What the task asks — Using the entries that follow, write out the line containing "match n with", the line containing "ctl := decodeCtl w", and every line between them, exactly and nothing else.
Extracted data START
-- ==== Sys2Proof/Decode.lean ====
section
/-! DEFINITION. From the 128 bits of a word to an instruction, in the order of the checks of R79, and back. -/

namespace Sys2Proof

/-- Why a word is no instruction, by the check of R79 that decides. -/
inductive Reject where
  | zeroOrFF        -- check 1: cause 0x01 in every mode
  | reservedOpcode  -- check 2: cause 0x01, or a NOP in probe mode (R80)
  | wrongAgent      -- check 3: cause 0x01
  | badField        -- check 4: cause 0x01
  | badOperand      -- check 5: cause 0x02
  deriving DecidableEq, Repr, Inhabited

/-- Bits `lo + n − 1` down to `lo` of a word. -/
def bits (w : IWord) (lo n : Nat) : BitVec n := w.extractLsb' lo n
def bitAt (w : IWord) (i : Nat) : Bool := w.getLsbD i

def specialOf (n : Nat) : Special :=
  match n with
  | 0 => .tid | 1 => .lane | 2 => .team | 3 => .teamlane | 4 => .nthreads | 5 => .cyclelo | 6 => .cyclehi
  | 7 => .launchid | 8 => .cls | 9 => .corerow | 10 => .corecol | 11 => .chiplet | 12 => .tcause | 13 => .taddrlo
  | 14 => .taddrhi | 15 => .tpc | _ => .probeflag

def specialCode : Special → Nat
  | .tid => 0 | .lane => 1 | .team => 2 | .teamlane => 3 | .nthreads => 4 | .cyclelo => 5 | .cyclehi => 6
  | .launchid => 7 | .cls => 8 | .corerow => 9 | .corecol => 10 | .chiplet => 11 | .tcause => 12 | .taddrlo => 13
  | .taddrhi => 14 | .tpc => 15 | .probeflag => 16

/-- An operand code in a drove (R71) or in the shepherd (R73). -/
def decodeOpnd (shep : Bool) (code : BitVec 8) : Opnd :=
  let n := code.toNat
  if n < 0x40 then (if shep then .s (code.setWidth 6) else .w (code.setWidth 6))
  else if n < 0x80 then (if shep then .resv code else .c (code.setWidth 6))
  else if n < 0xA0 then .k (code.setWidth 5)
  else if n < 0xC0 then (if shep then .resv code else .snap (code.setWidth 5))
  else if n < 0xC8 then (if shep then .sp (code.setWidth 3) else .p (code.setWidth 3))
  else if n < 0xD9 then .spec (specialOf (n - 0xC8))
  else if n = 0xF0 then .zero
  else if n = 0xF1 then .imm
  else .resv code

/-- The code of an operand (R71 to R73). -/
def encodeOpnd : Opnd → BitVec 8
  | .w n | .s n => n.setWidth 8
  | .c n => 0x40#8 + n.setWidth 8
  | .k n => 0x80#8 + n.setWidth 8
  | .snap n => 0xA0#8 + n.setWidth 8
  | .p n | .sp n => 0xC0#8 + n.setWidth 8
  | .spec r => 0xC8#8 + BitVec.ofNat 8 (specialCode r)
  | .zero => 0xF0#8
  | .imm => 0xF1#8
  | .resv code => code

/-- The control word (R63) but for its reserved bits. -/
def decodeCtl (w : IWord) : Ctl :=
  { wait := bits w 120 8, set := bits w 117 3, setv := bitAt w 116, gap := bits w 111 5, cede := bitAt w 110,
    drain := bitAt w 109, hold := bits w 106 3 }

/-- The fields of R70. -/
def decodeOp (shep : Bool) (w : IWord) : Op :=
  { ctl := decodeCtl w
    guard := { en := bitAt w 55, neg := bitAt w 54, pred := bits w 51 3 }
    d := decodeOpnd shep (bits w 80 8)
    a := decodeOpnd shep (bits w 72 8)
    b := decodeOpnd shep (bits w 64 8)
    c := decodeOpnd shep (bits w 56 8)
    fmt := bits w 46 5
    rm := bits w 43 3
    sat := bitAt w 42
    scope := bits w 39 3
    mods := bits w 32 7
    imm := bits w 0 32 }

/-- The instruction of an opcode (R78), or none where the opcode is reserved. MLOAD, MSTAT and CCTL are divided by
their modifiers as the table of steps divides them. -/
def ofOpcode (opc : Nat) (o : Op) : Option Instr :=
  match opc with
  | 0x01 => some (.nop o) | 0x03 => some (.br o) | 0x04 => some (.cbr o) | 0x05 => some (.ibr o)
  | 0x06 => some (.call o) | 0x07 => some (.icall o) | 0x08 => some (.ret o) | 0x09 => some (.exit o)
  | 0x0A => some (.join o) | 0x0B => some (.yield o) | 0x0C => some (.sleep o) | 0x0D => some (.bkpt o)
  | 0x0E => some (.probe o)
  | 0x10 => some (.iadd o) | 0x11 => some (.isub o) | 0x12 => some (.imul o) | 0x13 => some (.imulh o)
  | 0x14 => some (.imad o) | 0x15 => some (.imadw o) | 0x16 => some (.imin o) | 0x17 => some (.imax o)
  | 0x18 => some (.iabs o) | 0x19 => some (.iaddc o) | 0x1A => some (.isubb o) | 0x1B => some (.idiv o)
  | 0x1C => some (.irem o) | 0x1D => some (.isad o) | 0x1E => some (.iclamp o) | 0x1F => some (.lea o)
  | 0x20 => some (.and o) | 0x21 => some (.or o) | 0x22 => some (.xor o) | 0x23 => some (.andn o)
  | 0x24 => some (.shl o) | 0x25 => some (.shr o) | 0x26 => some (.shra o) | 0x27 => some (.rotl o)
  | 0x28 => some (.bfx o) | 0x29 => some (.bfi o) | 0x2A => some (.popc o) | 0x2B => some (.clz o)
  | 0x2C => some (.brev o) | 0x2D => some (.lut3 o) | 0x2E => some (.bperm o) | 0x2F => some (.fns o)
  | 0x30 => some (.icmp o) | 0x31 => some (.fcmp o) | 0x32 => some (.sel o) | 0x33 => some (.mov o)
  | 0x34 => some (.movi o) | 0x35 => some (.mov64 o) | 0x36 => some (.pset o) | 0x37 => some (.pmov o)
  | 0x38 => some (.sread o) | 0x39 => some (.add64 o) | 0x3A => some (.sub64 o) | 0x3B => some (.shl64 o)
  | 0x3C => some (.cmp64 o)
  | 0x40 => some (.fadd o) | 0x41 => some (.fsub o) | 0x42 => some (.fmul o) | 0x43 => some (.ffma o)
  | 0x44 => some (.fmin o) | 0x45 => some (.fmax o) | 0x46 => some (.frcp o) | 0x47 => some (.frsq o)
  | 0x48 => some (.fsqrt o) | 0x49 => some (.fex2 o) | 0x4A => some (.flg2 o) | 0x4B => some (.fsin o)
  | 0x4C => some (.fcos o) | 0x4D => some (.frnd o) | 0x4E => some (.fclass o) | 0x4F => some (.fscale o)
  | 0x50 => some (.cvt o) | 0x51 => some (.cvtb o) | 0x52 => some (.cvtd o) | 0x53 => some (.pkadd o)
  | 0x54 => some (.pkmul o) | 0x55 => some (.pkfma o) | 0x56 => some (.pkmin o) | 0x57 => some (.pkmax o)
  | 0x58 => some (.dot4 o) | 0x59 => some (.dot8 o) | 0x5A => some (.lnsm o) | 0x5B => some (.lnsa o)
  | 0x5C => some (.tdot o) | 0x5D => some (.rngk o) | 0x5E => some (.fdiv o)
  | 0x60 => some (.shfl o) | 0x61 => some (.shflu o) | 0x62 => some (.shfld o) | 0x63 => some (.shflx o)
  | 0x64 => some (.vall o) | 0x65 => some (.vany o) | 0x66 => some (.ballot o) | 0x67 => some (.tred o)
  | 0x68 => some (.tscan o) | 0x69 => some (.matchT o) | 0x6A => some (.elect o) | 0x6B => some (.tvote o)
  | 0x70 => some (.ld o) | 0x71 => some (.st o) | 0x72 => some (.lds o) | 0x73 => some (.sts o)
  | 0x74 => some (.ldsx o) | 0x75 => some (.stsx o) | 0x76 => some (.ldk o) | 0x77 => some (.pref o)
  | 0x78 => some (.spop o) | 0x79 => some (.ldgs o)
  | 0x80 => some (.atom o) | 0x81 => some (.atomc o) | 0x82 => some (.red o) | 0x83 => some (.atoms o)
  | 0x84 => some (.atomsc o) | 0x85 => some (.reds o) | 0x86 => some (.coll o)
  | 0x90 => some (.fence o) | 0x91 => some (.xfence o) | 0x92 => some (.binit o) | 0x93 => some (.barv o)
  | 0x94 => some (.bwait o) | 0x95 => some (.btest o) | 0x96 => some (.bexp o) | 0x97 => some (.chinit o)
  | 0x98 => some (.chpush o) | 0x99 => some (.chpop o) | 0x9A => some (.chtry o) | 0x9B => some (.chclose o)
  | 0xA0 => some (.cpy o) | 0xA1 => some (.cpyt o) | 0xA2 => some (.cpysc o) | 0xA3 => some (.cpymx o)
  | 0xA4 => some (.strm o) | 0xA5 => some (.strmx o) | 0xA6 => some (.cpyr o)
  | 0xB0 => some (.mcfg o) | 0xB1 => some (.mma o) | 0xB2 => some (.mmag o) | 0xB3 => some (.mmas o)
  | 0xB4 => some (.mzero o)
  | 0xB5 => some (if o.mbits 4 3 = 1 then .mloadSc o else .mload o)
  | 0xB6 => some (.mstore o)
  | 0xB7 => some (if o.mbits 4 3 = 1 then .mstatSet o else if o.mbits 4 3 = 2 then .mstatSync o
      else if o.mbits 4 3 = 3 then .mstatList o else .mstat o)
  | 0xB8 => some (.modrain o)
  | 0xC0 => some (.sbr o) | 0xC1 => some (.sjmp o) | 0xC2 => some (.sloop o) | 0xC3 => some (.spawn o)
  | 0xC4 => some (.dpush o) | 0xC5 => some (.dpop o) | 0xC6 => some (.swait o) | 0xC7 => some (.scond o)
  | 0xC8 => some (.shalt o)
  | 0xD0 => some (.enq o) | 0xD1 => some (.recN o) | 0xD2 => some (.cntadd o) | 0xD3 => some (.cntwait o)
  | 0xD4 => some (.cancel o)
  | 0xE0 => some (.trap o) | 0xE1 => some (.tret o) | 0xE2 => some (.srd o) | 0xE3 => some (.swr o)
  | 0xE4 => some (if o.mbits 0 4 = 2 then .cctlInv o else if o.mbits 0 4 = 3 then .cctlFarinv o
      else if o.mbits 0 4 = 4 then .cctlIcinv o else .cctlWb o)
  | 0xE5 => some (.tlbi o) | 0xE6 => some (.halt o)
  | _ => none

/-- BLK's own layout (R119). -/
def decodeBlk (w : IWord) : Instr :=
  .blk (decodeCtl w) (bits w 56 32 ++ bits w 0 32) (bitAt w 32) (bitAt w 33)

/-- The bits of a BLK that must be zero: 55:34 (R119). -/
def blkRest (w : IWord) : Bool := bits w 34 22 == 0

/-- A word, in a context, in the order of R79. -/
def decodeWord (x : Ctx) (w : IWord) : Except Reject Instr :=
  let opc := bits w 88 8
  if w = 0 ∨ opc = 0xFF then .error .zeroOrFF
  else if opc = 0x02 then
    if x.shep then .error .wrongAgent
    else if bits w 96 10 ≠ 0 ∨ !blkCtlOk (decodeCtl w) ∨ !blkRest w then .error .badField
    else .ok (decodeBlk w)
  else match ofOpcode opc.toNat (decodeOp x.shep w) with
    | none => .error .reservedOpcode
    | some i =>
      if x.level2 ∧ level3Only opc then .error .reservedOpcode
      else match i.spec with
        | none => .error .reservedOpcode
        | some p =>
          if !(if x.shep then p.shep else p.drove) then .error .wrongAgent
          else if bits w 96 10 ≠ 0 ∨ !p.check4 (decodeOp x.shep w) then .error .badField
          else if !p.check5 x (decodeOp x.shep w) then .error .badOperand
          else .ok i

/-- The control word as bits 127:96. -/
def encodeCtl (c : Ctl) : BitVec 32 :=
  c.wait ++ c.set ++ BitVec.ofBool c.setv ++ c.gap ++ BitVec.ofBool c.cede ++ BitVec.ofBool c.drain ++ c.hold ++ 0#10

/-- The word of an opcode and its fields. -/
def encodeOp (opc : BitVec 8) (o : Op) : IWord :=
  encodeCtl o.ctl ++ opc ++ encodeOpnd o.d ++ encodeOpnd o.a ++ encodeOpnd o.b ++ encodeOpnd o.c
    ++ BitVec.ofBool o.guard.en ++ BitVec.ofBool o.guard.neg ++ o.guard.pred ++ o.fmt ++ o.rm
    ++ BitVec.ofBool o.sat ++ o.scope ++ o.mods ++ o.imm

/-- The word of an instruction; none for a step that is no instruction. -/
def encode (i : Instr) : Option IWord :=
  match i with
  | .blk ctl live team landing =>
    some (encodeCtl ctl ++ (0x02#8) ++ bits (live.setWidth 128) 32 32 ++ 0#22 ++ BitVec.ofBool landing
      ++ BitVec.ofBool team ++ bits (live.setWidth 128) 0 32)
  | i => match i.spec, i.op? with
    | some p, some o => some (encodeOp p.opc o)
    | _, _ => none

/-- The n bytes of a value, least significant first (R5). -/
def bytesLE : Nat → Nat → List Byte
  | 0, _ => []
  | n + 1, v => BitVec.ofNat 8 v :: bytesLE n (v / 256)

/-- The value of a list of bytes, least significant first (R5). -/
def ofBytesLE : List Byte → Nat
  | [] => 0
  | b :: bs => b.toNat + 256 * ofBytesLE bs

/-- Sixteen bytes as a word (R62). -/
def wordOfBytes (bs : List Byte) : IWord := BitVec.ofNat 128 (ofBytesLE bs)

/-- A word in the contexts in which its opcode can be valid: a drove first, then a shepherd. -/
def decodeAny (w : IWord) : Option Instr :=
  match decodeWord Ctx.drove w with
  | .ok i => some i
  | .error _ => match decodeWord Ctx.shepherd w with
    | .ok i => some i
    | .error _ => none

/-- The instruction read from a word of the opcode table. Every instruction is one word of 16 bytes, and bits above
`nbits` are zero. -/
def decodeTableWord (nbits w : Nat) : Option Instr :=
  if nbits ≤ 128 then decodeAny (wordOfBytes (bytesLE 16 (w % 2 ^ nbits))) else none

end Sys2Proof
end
Extracted data END
Your solution —
  match n with
  | 0 => .tid | 1 => .lane | 2 => .team | 3 => .teamlane | 4 => .nthreads | 5 => .cyclelo | 6 => .cyclehi
  | 7 => .launchid | 8 => .cls | 9 => .corerow | 10 => .corecol | 11 => .chiplet | 12 => .tcause | 13 => .taddrlo
  | 14 => .taddrhi | 15 => .tpc | _ => .probeflag

def specialCode : Special → Nat
  | .tid => 0 | .lane => 1 | .team => 2 | .teamlane => 3 | .nthreads => 4 | .cyclelo => 5 | .cyclehi => 6
  | .launchid => 7 | .cls => 8 | .corerow => 9 | .corecol => 10 | .chiplet => 11 | .tcause => 12 | .taddrlo => 13
  | .taddrhi => 14 | .tpc => 15 | .probeflag => 16

/-- An operand code in a drove (R71) or in the shepherd (R73). -/
def decodeOpnd (shep : Bool) (code : BitVec 8) : Opnd :=
  let n := code.toNat
  if n < 0x40 then (if shep then .s (code.setWidth 6) else .w (code.setWidth 6))
  else if n < 0x80 then (if shep then .resv code else .c (code.setWidth 6))
  else if n < 0xA0 then .k (code.setWidth 5)
  else if n < 0xC0 then (if shep then .resv code else .snap (code.setWidth 5))
  else if n < 0xC8 then (if shep then .sp (code.setWidth 3) else .p (code.setWidth 3))
  else if n < 0xD9 then .spec (specialOf (n - 0xC8))
  else if n = 0xF0 then .zero
  else if n = 0xF1 then .imm
  else .resv code

/-- The code of an operand (R71 to R73). -/
def encodeOpnd : Opnd → BitVec 8
  | .w n | .s n => n.setWidth 8
  | .c n => 0x40#8 + n.setWidth 8
  | .k n => 0x80#8 + n.setWidth 8
  | .snap n => 0xA0#8 + n.setWidth 8
  | .p n | .sp n => 0xC0#8 + n.setWidth 8
  | .spec r => 0xC8#8 + BitVec.ofNat 8 (specialCode r)
  | .zero => 0xF0#8
  | .imm => 0xF1#8
  | .resv code => code

/-- The control word (R63) but for its reserved bits. -/
def decodeCtl (w : IWord) : Ctl :=
  { wait := bits w 120 8, set := bits w 117 3, setv := bitAt w 116, gap := bits w 111 5, cede := bitAt w 110,
    drain := bitAt w 109, hold := bits w 106 3 }

/-- The fields of R70. -/
def decodeOp (shep : Bool) (w : IWord) : Op :=
  { ctl := decodeCtl w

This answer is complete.